- **Exercise**
Set out exactly every line of the entries below, starting at the line that holds "its class. -/" and stopping after the line that holds "def payloads : Nat → Bytes → List Bytes".

- **Raw data**
-- ==== Sys2Proof/Machine/LinkBase.lean ====
section
/-! DEFINITION. Flits and their headers (R319), MGMT messages and their framing (R331, R332), routing (R340, R341) and the
egress queues of a link port (R325). -/

namespace Sys2Proof.Machine

/-- Virtual channels (R319) and operations (R320). -/
def vcReq : Nat := 0
def vcRsp : Nat := 1
def vcColl : Nat := 2
def vcMgmt : Nat := 3
def opWrite : Nat := 1
def opRead : Nat := 2
def opRdata : Nat := 3
def opAck : Nat := 4
def opFadd : Nat := 0xA
def opBe : Nat := 0xB
def opModq : Nat := 0xC
def opSwatch : Nat := 0xD
def opMgmt : Nat := 0xE

/-- Message types (R332). -/
def mtKeepalive : Nat := 1
def mtCapability : Nat := 2
def mtInit : Nat := 3
def mtResp : Nat := 4
def mtFin : Nat := 5
def mtSlip : Nat := 6
def mtAbort : Nat := 7
def mtCommand : Nat := 8
def mtCompletion : Nat := 9

/-- Body length of a message type; none for a reserved type (R332). -/
def mgmtLen : Nat → Option Nat
  | 1 => some 24 | 2 => some 8 | 3 => some 8867 | 4 => some 13494 | 5 => some 4627
  | 6 => some 16 | 7 => some 16 | 8 => some 72 | 9 => some 40 | _ => none

/-- The class of a flit: VC and dateline (R325). -/
def flitClass (vc dl : Nat) : Nat := 2 * vc + dl

/-- Initial credits and receive buffers of a class (R325). -/
def initCredit (cls : Nat) : Nat := if cls / 2 = vcMgmt then 8 else 32

def Link.credit (l : Link) (cls : Nat) : Nat := l.credits.get (initCredit cls) cls
def Link.setCredit (l : Link) (cls n : Nat) : Link := { l with credits := l.credits.put (initCredit cls) cls n }

/-- The flits waiting in an egress class. -/
def Link.outQ (l : Link) (cls : Nat) : List Flit := l.egress.get [] cls
def Link.setOutQ (l : Link) (cls : Nat) (q : List Flit) : Link := { l with egress := l.egress.put [] cls q }

/-- Puts a flit behind the others of its class. -/
def Link.push (l : Link) (f : Flit) : Link :=
  let c := flitClass f.vc f.dl
  l.setOutQ c (l.outQ c ++ [f])

/-- Puts flits into a port's egress; the classes REQ, RSP and COLL ask for slots there (R355). -/
def enqueue (b : Block) (p : Nat) (fs : List Flit) : Block :=
  (fs.foldl (fun b f => if f.vc = vcMgmt then b else b.ask (arbEgress p) f.vc egressWeight) b).modLink p
    fun l => fs.foldl Link.push l

/-- LINK_READY (R80). -/
def linkReady (b : Block) (p : Nat) : Bool := (b.link p).phase == .ready

/-- A payload padded to 256 bytes. -/
def pad256 (d : Bytes) : Bytes := d.take 256 ++ List.replicate (256 - d.length) 0

/-- Cuts a message into 256-byte payloads, the last padded with zeros. -/
def payloads : Nat → Bytes → List Bytes
  | 0, _ => []
  | n + 1, d => pad256 d :: payloads n (d.drop 256)

/-- The message word and body of a MGMT message (R331). -/
def mgmtBytes (mtype : Nat) (body : Bytes) : Bytes := natLe 8 (mtype + body.length * 2 ^ 16) ++ body

/-- The flits of a MGMT message (R331). -/
def mgmtFlits (b : Block) (mtype dst : Nat) (body : Bytes) : List Flit :=
  let m := mgmtBytes mtype body
  let n := ceilDiv m.length 256
  let ps := payloads n m
  (List.range n).map fun i =>
    { vc := vcMgmt, dl := 0, eom := decide (i + 1 = n), op := opMgmt, dst := dst, src := b.setup.chipId
      rix := 0, vi := 0, ksel := 0, addr := 0, aux := 0, hops := 0, payload := ps.getD i [] }

/-- Sends a neighbour-only message on a port. -/
def sendNeighbour (b : Block) (p mtype : Nat) (body : Bytes) : Block := enqueue b p (mgmtFlits b mtype 0xFFFF body)

/-- What routing decides for a flit (R341). -/
inductive Route where
  | deliver
  | noRoute
  | hopLimit
  | send (port : Nat) (dl : Bool)
  | notReady
  deriving DecidableEq, Repr

/-- The routing decision of R341 for a destination. -/
def routeTo (b : Block) (dst : Nat) : Route :=
  if dst = b.setup.chipId then .deliver
  else
    let e := b.setup.routes.get 0 dst
    if !bitOf e 0 then .noRoute
    else if linkReady b (bitsOf e 3 1) then .send (bitsOf e 3 1) (bitOf e 4)
    else if bitOf e 5 && linkReady b (bitsOf e 8 6) then .send (bitsOf e 8 6) (bitOf e 9)
    else .notReady

/-- The link instance of a ROUTE event of this chip's own flits: the primary port its routing entry names (R340, R411).
(DESIGN CHOICE, log 13) -/
def entryPort (b : Block) (dst : Nat) : Nat := bitsOf (b.setup.routes.get 0 dst) 3 1

/-- Sends own flits on their route with dateline class dl; own messages with no ready port are held, and a COMPLETION to this
chip is delivered (R341). -/
def routeOwn (b : Block) (fs : List Flit) : Block :=
  match fs with
  | [] => b
  | f :: _ =>
    match routeTo b f.dst with
    | .send p dl => enqueue b p (fs.map fun f => { f with dl := if dl then 1 else f.dl })
    | .notReady => { b with heldFlits := b.heldFlits ++ fs }
    | .deliver => { b with received := b.received ++ fs.map fun f => (f.src, sliceAt f.payload 8 40) }
    | _ => raise b 49 (entryPort b f.dst) (status := .route)

/-- Takes up the held messages when a port becomes ready. -/
def releaseHeldFlits (b : Block) : Block :=
  let fs := b.heldFlits
  fs.foldl (fun b f => routeOwn b [f]) { b with heldFlits := [] }

/-! ### Safe state, zeroisation, the error state -/

/-- The channels with nothing but the thermal state their partners show: it is a pin of the outside (R37, R66). -/
def bareChans (b : Block) : Tab Chan := b.chans.mapVals {} fun _ c => { therm := c.therm }

/-- Every island but AO, and CT unless `ct`, drives its safe state: its outputs are at their reset values (R413, R417). -/
def goSafe (ct : Bool) (b : Block) : Block :=
  { b with chans := bareChans b, sports := [], links := [], ring := [], palq := []
           drq := b.drq.mapVals {} fun _ d => { held := d.held }
           pd := if ct then b.pd.mapVals {} fun _ p => { req := p.req } else b.pd
           islands := { b.islands with safe := b.islands.safe ||| BitVec.ofNat 38 (if ct then 2 ^ 38 - 1 else 2 ^ 37 - 1)
                                       alive := [] } }

/-- Every SSP of the block is overwritten with zero (R407); the certificate is none. -/
def zeroSsps (b : Block) : Block :=
  { b with sec := { cert := b.sec.cert }, links := b.links.mapVals {} fun _ l => { l with sess := {} } }

/-- The error state of the cryptographic boundary (R399). (DEDUCED, log 21) -/
def enterError (b : Block) : Block :=
  let b := goSafe false (zeroSsps b)
  { b with boot := { b.boot with stage := 0xE } }

end Sys2Proof.Machine
end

- **Answer below**
/-- Puts a flit behind the others of its class. -/
def Link.push (l : Link) (f : Flit) : Link :=
  let c := flitClass f.vc f.dl
  l.setOutQ c (l.outQ c ++ [f])

/-- Puts flits into a port's egress; the classes REQ, RSP and COLL ask for slots there (R355). -/
def enqueue (b : Block) (p : Nat) (fs : List Flit) : Block :=
  (fs.foldl (fun b f => if f.vc = vcMgmt then b else b.ask (arbEgress p) f.vc egressWeight) b).modLink p
    fun l => fs.foldl Link.push l

/-- LINK_READY (R80). -/
def linkReady (b : Block) (p : Nat) : Bool := (b.link p).phase == .ready

/-- A payload padded to 256 bytes. -/
def pad256 (d : Bytes) : Bytes := d.take 256 ++ List.replicate (256 - d.length) 0

/-- Cuts a message into 256-byte payloads, the last padded with zeros. -/
def payloads : Nat → Bytes → List Bytes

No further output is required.